* [EXERCISE]:
From the entries below, reproduce exactly the line containing "(Memory.holdsAt_nil _ _)", the line containing "(s.mode = .enforce ∨ p = 0 →", and every line in between, with nothing added.

# # # # #

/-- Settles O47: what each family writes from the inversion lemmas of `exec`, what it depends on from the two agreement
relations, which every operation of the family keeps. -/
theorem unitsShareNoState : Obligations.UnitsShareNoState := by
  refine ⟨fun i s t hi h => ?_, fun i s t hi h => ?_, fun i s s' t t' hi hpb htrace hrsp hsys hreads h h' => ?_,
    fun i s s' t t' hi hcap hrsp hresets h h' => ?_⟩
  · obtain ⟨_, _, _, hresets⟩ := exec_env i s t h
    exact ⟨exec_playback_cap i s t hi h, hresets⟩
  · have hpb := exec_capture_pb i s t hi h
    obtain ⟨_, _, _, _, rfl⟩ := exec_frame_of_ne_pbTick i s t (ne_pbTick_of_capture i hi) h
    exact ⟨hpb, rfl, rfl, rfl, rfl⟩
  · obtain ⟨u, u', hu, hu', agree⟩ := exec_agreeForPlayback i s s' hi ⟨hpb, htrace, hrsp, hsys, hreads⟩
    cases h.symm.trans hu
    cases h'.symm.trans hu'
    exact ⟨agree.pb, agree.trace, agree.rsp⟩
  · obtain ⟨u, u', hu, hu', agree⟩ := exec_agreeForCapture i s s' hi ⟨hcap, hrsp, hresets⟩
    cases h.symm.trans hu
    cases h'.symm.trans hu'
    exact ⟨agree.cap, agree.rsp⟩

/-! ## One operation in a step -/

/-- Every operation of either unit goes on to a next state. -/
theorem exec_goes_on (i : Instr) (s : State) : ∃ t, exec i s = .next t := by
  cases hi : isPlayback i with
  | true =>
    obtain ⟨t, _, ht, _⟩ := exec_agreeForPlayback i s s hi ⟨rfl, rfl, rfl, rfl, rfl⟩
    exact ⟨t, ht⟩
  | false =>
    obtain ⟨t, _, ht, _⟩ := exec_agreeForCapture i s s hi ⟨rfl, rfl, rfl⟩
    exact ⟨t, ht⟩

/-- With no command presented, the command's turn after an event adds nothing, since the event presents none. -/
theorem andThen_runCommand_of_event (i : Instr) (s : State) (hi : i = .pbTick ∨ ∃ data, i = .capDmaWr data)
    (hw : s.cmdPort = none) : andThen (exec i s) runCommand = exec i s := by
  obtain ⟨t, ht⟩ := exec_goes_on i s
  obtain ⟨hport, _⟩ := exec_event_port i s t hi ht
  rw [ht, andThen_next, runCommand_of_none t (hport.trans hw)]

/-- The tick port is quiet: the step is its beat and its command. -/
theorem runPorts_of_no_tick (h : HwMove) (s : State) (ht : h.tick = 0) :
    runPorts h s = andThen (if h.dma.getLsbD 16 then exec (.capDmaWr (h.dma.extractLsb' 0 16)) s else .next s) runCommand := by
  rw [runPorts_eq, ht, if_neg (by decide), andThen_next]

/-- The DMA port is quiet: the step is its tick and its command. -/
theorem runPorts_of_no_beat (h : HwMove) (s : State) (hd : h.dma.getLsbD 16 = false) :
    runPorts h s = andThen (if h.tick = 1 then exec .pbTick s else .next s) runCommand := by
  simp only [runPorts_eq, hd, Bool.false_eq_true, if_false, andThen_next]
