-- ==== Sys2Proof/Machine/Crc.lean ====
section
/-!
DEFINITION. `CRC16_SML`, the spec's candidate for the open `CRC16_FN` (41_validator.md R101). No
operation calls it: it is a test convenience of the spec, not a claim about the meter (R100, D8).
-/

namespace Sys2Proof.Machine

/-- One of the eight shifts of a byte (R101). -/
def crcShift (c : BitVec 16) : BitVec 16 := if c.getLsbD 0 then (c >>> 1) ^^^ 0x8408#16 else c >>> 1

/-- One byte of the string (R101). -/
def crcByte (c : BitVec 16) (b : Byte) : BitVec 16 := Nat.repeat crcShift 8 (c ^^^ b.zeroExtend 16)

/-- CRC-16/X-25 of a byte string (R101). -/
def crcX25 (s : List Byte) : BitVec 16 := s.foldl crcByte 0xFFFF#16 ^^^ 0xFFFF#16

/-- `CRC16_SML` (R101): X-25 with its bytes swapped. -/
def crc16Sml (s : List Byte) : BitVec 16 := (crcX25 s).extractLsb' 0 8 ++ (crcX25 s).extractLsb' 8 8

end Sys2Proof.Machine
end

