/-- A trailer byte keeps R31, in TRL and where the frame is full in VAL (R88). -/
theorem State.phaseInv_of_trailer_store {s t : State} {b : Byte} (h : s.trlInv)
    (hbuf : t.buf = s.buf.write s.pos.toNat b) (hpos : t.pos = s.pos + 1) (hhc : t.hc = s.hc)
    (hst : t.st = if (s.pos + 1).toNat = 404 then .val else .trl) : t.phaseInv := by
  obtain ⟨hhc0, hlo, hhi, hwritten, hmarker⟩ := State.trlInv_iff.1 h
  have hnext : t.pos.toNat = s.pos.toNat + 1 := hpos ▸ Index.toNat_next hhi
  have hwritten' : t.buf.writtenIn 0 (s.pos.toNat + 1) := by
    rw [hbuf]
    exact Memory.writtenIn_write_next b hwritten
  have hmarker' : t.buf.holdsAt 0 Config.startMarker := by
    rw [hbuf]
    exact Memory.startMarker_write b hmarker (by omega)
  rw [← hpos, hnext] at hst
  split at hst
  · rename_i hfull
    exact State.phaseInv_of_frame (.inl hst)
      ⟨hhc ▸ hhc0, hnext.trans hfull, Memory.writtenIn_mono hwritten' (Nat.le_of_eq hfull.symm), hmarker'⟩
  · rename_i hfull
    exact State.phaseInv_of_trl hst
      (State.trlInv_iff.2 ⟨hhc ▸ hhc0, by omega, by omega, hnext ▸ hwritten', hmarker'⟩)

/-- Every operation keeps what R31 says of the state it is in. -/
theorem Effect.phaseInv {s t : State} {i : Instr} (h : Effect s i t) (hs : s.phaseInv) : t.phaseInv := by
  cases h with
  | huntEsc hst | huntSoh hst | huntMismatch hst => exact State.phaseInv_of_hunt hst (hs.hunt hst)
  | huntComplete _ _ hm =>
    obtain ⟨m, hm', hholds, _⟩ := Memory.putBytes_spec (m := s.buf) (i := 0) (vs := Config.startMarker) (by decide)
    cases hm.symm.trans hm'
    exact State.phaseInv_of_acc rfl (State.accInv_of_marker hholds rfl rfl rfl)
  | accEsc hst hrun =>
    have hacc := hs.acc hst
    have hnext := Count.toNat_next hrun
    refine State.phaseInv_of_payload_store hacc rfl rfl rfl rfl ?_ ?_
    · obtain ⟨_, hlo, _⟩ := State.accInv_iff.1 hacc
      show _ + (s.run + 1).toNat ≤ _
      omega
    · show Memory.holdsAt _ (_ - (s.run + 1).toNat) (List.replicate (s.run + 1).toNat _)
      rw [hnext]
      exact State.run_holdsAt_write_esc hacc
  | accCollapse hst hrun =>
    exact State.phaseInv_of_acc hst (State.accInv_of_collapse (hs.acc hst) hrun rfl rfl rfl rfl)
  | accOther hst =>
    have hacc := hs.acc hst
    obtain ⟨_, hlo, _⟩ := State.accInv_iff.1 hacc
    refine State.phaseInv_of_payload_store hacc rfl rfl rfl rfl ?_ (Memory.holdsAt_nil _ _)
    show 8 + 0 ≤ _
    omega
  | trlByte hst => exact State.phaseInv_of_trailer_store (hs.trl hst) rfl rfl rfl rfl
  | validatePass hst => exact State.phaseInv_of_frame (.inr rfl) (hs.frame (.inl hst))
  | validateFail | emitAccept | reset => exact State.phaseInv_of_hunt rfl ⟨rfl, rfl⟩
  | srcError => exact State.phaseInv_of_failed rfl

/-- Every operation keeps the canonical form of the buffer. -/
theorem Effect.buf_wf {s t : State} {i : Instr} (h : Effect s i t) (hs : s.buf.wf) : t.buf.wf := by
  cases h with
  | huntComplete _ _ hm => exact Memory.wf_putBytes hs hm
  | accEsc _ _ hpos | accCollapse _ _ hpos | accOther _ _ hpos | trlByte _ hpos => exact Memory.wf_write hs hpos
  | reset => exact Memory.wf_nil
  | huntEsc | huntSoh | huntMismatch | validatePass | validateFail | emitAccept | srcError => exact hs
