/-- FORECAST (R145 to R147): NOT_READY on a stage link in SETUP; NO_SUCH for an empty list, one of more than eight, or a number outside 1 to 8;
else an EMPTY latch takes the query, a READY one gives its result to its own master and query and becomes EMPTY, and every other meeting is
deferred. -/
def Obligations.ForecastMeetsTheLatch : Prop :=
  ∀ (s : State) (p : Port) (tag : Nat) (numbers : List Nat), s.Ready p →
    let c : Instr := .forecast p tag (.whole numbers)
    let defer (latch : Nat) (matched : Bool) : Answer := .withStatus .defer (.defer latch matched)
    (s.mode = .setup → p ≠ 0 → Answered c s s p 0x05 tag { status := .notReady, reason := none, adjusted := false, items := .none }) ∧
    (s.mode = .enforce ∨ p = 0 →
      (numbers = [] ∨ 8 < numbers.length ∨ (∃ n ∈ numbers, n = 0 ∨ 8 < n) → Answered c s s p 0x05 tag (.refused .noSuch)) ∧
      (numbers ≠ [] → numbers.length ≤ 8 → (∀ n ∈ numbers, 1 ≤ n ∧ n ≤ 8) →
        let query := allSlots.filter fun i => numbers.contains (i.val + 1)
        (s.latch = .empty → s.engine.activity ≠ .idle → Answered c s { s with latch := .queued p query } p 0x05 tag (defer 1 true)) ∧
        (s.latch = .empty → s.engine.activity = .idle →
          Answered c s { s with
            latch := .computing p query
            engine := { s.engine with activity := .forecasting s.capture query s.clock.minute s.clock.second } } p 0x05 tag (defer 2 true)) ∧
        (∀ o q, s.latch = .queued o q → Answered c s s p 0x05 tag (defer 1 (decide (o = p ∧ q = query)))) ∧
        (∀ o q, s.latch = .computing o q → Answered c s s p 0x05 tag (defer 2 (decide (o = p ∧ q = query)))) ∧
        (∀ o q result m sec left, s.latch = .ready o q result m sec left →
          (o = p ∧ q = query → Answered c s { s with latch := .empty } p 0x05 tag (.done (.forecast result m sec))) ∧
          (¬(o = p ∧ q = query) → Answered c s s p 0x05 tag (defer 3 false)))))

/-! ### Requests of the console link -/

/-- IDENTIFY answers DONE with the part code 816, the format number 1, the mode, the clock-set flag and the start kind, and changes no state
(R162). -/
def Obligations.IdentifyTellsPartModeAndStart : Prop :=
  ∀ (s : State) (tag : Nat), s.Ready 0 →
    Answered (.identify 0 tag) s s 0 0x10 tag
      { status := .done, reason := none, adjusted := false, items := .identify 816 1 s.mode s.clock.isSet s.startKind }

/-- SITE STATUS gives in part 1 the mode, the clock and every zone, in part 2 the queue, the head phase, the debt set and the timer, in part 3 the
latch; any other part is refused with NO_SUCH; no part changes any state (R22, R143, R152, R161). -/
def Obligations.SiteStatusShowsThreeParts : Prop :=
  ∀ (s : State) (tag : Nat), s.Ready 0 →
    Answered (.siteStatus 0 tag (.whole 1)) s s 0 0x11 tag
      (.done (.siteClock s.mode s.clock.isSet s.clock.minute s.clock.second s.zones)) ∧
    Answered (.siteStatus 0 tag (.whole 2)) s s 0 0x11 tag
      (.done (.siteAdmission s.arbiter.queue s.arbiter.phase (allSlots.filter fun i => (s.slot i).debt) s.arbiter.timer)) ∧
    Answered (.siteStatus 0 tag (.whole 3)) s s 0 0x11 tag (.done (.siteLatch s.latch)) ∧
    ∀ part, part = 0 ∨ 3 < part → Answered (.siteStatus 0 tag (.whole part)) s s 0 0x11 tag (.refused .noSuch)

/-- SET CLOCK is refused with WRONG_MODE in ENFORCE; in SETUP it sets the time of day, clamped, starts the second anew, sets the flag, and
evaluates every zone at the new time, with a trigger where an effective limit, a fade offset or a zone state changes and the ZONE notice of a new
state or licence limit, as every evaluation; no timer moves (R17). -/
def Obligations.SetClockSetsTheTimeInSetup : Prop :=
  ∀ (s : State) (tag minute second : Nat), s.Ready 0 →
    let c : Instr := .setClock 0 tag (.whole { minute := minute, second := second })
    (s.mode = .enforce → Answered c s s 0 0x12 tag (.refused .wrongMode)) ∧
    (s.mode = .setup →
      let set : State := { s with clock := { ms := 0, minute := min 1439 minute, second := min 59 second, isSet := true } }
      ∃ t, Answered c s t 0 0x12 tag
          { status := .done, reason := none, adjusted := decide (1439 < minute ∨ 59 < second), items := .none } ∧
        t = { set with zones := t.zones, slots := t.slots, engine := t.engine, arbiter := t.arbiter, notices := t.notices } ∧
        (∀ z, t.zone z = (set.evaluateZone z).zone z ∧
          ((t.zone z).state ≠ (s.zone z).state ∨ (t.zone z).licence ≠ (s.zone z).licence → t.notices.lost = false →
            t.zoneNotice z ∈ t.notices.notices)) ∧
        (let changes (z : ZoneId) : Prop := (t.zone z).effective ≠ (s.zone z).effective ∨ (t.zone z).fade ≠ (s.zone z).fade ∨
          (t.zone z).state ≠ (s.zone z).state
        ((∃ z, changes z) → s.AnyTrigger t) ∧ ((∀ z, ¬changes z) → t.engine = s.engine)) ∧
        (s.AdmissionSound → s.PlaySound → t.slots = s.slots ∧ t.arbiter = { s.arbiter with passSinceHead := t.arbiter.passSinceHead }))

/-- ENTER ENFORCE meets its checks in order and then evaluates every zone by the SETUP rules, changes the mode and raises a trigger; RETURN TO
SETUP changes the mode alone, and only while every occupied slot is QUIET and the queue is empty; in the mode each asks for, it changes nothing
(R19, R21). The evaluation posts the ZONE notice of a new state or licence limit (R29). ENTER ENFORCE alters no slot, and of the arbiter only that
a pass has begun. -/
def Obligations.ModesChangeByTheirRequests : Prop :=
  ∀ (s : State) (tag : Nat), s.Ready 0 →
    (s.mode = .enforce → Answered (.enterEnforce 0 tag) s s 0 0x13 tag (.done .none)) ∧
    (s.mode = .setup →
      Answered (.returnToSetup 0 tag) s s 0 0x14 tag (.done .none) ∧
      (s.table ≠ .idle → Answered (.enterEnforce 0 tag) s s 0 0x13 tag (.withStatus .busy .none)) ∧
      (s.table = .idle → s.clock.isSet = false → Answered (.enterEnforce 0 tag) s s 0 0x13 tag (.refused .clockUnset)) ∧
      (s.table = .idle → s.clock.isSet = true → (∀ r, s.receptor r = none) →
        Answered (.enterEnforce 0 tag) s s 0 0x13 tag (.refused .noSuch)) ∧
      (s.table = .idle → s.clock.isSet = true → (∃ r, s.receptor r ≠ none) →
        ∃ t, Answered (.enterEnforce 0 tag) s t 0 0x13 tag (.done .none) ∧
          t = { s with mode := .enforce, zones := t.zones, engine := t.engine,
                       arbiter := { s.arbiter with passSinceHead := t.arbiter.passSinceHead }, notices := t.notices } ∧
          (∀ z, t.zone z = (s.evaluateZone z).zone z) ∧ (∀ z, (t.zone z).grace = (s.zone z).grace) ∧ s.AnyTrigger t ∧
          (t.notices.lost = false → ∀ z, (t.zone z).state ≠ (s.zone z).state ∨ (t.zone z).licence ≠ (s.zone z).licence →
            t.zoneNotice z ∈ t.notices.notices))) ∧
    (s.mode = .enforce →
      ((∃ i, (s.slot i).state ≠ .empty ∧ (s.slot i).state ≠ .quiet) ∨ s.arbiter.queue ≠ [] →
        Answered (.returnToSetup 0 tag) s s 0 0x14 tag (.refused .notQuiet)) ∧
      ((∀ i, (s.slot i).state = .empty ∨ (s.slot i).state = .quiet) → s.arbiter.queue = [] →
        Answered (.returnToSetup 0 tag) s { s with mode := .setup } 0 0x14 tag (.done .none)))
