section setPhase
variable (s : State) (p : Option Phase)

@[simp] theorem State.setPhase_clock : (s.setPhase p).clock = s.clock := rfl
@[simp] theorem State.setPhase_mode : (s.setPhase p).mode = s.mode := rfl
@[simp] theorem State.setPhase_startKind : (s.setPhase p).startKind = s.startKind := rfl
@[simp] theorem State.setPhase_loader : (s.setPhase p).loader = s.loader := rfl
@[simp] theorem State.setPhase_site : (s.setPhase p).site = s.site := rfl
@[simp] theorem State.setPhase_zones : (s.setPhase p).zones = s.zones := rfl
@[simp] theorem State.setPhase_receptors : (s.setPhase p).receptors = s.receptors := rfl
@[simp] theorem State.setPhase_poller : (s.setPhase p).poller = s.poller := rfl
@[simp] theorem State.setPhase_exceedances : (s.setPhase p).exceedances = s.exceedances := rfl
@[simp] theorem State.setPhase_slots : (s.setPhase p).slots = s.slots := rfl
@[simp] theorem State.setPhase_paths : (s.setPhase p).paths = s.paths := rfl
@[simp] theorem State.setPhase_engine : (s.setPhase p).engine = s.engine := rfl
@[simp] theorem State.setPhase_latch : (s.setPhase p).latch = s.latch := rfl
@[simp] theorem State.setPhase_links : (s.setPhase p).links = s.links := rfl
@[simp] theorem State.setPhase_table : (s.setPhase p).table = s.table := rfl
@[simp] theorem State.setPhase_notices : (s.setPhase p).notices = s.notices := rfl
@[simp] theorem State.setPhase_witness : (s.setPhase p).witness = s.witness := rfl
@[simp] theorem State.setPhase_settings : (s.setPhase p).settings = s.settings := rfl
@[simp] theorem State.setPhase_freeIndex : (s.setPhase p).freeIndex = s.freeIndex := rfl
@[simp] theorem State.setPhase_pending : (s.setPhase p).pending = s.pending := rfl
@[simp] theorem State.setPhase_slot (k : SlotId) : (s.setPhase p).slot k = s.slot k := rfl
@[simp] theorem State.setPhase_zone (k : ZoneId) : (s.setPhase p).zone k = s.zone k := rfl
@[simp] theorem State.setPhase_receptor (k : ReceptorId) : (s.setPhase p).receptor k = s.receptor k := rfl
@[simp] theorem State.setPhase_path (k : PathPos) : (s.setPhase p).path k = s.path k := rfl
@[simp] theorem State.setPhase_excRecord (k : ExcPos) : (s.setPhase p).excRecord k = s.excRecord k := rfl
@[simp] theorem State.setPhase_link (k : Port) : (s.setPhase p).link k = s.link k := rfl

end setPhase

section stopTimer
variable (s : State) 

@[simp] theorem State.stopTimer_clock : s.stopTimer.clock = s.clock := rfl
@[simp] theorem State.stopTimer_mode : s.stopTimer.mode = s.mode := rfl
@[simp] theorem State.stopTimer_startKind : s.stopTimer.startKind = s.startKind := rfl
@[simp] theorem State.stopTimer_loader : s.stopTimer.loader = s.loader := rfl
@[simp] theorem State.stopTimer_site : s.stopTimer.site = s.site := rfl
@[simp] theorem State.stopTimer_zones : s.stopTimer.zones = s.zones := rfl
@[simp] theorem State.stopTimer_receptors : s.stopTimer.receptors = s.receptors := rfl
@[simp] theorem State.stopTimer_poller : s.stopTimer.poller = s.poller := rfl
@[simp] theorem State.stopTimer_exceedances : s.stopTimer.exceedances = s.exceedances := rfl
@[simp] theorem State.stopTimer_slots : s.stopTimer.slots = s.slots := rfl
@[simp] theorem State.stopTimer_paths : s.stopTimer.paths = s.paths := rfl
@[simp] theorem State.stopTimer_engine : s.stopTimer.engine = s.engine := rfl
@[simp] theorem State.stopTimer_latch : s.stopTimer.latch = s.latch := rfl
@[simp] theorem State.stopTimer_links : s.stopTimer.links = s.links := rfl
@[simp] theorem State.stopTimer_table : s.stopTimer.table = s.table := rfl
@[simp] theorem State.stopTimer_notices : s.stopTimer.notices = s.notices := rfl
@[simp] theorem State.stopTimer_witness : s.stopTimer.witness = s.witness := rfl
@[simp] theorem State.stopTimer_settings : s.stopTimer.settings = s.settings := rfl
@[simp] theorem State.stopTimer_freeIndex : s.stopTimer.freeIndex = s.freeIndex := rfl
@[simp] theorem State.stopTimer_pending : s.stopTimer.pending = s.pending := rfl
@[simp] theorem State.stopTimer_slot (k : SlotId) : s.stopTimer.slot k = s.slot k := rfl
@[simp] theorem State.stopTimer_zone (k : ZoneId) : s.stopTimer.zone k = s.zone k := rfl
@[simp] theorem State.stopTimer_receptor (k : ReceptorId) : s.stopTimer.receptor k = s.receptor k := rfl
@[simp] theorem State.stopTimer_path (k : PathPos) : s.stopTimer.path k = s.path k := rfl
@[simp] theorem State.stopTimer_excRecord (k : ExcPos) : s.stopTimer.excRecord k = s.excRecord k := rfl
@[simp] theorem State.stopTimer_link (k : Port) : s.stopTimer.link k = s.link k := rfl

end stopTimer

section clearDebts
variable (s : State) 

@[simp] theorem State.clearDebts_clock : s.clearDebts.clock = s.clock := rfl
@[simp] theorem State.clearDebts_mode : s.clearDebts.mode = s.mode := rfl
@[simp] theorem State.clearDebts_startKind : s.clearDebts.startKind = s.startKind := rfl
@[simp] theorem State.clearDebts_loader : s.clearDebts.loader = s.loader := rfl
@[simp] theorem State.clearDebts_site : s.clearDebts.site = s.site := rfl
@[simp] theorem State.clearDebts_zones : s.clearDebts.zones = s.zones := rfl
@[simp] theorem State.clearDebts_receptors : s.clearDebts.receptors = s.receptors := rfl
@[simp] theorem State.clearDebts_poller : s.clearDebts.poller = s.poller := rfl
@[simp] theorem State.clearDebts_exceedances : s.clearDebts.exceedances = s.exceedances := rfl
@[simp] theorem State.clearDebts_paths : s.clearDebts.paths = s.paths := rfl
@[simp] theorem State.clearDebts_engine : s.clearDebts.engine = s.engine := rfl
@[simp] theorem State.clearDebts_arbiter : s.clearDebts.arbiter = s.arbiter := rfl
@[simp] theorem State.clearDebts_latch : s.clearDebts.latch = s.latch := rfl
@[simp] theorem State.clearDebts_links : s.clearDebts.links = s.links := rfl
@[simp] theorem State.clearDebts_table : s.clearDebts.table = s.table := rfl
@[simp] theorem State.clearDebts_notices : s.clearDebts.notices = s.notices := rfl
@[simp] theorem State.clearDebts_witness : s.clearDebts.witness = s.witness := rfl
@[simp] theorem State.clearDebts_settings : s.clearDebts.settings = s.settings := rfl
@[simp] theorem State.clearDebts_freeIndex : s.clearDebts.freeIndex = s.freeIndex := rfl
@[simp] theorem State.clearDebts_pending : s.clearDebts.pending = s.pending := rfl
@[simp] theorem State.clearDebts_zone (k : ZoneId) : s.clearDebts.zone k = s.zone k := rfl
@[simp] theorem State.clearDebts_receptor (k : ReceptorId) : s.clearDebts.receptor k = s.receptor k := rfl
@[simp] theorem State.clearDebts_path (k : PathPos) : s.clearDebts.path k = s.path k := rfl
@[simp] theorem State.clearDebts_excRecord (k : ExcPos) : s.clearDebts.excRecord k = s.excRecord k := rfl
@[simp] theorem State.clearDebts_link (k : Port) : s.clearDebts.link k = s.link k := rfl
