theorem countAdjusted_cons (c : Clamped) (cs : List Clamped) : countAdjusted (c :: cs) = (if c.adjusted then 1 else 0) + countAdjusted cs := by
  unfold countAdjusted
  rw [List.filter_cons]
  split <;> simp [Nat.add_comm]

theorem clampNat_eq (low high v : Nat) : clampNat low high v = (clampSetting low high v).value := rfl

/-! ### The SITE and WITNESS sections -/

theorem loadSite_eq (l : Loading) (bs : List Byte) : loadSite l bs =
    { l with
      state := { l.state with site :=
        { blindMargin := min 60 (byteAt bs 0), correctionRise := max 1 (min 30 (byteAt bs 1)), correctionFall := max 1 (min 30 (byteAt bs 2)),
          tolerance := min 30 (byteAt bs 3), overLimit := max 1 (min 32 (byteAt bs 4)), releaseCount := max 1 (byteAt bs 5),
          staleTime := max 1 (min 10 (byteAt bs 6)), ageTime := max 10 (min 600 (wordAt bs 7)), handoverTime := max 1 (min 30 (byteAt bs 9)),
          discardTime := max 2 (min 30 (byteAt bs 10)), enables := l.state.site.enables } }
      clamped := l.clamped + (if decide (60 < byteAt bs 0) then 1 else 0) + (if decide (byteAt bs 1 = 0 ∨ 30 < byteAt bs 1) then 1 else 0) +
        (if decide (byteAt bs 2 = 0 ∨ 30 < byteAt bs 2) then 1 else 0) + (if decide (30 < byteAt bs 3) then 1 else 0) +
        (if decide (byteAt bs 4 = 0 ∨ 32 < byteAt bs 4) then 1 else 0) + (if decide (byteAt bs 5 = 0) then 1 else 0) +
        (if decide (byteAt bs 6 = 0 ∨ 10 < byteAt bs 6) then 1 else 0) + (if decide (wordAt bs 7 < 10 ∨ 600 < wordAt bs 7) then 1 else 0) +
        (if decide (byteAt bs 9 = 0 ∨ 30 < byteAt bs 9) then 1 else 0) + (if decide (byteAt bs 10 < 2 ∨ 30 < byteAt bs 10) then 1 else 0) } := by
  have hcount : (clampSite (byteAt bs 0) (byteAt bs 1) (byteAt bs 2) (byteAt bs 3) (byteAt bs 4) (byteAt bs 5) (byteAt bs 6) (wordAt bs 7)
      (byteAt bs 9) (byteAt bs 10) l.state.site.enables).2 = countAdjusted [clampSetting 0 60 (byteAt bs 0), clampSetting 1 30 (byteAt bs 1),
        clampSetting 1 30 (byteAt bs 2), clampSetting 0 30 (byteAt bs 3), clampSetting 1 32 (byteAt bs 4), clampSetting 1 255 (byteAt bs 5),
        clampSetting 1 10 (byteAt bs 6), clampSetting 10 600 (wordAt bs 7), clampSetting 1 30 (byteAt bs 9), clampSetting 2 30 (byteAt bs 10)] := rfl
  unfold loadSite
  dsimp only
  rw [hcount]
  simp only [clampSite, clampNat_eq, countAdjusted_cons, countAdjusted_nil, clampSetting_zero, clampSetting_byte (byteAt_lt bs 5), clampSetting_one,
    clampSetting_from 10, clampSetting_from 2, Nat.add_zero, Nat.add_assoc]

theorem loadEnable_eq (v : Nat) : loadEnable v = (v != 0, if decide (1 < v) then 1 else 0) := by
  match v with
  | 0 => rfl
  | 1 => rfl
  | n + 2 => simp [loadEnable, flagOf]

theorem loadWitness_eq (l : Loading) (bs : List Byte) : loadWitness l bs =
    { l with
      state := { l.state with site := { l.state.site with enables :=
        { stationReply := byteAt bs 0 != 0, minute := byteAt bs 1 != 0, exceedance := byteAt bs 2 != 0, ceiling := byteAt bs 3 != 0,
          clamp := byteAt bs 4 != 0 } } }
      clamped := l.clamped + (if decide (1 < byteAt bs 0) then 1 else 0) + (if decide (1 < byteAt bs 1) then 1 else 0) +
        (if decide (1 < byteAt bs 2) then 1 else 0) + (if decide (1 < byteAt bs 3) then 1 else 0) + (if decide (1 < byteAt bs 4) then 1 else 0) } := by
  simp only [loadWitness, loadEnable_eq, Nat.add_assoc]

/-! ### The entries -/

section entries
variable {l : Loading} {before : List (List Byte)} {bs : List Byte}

# # # # #

* [RESULT OF THIS EXERCISE]:
    refine State.phaseInv_of_payload_store hacc rfl rfl rfl rfl ?_ (Memory.holdsAt_nil _ _)
    show 8 + 0 ≤ _
    omega
  | trlByte hst => exact State.phaseInv_of_trailer_store (hs.trl hst) rfl rfl rfl rfl
  | validatePass hst => exact State.phaseInv_of_frame (.inr rfl) (hs.frame (.inl hst))
  | validateFail | emitAccept | reset => exact State.phaseInv_of_hunt rfl ⟨rfl, rfl⟩
  | srcError => exact State.phaseInv_of_failed rfl

/-- Every operation keeps the canonical form of the buffer. -/
theorem Effect.buf_wf {s t : State} {i : Instr} (h : Effect s i t) (hs : s.buf.wf) : t.buf.wf := by
  cases h with
  | huntComplete _ _ hm => exact Memory.wf_putBytes hs hm
  | accEsc _ _ hpos | accCollapse _ _ hpos | accOther _ _ hpos | trlByte _ hpos => exact Memory.wf_write hs hpos
  | reset => exact Memory.wf_nil
  | huntEsc | huntSoh | huntMismatch | validatePass | validateFail | emitAccept | srcError => exact hs
/-- FORECAST (R145 to R147): NOT_READY on a stage link in SETUP; NO_SUCH for an empty list, one of more than eight, or a number outside 1 to 8;
else an EMPTY latch takes the query, a READY one gives its result to its own master and query and becomes EMPTY, and every other meeting is
deferred. -/
def Obligations.ForecastMeetsTheLatch : Prop :=
  ∀ (s : State) (p : Port) (tag : Nat) (numbers : List Nat), s.Ready p →
    let c : Instr := .forecast p tag (.whole numbers)
    let defer (latch : Nat) (matched : Bool) : Answer := .withStatus .defer (.defer latch matched)
    (s.mode = .setup → p ≠ 0 → Answered c s s p 0x05 tag { status := .notReady, reason := none, adjusted := false, items := .none }) ∧
    (s.mode = .enforce ∨ p = 0 →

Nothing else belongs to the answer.